• [THE TASK] Please copy every line of the data in which the string "generalizing" appears.

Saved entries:
Start of Block
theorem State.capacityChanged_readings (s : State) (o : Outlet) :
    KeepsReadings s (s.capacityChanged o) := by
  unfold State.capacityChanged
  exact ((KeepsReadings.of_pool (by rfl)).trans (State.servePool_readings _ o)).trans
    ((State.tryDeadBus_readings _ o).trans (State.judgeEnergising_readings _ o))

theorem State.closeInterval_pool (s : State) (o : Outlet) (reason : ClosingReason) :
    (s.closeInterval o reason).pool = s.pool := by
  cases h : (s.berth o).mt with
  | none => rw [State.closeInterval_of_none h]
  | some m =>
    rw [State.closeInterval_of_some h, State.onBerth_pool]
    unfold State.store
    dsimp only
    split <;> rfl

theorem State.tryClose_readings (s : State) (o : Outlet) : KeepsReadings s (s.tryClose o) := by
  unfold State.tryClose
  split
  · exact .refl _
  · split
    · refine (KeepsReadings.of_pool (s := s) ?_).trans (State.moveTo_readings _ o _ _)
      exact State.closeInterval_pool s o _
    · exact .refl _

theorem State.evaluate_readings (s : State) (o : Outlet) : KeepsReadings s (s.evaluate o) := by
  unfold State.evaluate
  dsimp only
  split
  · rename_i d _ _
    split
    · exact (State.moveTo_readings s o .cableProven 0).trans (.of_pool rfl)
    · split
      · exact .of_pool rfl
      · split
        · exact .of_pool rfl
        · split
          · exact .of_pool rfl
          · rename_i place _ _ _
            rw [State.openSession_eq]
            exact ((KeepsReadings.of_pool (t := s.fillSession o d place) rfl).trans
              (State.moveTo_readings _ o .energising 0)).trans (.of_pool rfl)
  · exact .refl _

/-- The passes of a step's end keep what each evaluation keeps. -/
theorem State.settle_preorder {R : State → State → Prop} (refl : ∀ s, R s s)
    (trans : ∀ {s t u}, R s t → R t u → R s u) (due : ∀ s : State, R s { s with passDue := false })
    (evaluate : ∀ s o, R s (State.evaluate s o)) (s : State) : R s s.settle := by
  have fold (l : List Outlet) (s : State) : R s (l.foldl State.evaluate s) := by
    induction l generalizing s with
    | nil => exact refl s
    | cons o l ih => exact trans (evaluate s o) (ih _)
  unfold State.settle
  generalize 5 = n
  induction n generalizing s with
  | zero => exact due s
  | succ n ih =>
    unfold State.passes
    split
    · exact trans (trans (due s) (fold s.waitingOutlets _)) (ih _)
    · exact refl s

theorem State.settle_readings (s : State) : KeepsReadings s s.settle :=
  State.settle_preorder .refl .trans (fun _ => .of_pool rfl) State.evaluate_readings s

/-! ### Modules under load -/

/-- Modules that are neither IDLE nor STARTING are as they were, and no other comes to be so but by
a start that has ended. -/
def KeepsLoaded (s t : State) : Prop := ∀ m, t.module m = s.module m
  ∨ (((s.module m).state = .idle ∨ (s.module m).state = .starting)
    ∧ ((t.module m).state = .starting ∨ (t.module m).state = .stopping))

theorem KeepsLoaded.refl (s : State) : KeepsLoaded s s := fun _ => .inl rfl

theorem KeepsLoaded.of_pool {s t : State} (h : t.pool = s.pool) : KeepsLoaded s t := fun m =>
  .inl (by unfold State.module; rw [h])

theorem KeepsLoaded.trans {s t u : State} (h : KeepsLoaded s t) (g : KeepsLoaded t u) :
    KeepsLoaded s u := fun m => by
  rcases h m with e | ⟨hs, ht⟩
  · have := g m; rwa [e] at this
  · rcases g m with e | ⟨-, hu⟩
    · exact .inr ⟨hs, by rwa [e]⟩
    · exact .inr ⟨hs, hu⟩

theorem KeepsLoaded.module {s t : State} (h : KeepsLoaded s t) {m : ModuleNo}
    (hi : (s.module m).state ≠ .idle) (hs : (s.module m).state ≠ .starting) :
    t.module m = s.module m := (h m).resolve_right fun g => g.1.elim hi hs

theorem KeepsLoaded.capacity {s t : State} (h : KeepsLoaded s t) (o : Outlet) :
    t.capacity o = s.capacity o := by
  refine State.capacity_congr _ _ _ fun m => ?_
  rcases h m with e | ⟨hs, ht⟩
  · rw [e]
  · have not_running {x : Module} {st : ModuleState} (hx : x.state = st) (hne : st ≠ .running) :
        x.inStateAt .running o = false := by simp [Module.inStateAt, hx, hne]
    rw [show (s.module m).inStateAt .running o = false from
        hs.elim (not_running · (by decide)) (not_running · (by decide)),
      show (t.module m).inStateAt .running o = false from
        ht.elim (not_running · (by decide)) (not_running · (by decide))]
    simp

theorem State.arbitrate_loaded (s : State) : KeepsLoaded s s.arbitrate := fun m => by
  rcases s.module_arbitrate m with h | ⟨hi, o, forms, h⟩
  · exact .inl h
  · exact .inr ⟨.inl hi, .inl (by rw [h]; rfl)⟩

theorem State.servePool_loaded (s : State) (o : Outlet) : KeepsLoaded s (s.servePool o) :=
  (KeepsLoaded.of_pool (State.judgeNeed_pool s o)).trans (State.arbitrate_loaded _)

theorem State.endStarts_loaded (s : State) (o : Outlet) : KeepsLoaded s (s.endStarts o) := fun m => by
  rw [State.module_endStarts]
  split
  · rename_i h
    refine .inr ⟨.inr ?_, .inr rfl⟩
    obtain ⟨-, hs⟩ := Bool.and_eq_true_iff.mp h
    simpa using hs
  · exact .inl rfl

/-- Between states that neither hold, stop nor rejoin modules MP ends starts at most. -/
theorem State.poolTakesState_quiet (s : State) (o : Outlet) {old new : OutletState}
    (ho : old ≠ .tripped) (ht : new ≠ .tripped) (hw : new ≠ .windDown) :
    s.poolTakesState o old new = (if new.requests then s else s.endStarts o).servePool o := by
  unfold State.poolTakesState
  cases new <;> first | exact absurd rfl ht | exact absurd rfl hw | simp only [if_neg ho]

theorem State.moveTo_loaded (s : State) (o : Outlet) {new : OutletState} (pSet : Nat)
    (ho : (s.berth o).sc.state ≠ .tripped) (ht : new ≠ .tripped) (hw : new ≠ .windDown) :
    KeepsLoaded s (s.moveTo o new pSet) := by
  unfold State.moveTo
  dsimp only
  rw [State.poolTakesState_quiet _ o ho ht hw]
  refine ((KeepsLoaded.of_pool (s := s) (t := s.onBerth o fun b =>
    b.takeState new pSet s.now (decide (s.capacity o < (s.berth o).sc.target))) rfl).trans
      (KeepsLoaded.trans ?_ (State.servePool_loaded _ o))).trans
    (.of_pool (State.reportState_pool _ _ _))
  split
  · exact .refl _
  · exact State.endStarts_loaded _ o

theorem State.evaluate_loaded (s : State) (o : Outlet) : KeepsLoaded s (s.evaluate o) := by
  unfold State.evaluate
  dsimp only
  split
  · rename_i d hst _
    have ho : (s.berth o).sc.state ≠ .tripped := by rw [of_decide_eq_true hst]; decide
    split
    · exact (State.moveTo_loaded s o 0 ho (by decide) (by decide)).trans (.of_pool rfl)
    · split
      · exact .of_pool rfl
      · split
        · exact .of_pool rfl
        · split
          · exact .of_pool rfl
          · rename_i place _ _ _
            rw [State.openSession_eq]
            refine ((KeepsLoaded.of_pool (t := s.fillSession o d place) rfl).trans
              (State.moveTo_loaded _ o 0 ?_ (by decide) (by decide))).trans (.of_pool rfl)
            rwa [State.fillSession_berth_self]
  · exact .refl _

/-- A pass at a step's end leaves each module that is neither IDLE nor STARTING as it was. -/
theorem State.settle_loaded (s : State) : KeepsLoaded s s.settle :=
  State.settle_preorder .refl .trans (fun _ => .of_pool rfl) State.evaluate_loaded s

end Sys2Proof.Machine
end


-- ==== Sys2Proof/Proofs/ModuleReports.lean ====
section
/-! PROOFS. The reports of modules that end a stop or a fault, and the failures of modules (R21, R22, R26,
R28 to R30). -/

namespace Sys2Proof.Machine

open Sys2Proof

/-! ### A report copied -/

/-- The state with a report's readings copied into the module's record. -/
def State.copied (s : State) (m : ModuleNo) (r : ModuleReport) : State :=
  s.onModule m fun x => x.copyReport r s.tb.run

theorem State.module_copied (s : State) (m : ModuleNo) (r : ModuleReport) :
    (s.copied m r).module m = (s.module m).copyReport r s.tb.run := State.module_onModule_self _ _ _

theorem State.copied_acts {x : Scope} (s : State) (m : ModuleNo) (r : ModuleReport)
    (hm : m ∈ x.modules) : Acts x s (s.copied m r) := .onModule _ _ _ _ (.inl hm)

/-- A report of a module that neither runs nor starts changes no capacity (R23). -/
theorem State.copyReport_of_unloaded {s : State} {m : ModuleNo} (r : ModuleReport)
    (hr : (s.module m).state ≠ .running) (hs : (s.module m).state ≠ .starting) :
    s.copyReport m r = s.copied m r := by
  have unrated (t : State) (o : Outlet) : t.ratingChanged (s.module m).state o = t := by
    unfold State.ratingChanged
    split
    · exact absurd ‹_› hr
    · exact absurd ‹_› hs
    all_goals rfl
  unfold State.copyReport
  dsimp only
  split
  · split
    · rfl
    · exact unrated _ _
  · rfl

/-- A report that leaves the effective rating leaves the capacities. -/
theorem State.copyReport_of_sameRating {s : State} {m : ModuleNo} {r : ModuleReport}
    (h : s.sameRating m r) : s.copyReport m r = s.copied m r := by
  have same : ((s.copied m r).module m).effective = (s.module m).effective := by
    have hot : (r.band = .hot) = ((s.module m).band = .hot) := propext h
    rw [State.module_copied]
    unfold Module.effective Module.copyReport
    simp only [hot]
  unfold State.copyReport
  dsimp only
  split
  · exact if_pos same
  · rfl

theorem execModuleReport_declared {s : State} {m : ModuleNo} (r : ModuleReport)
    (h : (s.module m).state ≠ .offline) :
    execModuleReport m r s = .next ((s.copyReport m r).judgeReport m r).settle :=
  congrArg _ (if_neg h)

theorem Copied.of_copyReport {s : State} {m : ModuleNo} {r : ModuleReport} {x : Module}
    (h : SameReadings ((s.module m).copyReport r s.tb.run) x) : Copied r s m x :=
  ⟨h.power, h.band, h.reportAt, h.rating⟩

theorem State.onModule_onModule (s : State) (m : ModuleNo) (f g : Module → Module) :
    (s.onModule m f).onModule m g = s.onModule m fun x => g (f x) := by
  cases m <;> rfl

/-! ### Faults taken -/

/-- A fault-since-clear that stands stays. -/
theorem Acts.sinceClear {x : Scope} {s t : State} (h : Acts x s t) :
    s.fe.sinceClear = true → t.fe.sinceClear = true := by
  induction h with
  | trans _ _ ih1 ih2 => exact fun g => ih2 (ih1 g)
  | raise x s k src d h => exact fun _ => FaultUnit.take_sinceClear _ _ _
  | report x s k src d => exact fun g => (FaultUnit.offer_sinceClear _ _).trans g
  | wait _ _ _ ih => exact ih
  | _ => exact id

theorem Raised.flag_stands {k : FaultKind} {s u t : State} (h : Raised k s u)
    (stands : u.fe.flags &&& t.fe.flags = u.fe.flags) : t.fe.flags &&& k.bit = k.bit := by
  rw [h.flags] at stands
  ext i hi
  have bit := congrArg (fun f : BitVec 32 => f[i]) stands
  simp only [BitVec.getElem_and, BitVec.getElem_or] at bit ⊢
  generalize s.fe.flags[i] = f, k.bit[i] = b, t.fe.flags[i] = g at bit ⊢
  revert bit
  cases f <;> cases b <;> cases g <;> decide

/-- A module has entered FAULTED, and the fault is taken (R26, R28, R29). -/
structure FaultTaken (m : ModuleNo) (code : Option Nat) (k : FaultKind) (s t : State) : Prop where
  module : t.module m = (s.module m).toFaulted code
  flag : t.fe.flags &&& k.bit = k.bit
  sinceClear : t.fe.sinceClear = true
End of Block
• [SOLUTION TO THIS TASK]
    induction l generalizing s with
  induction n generalizing s with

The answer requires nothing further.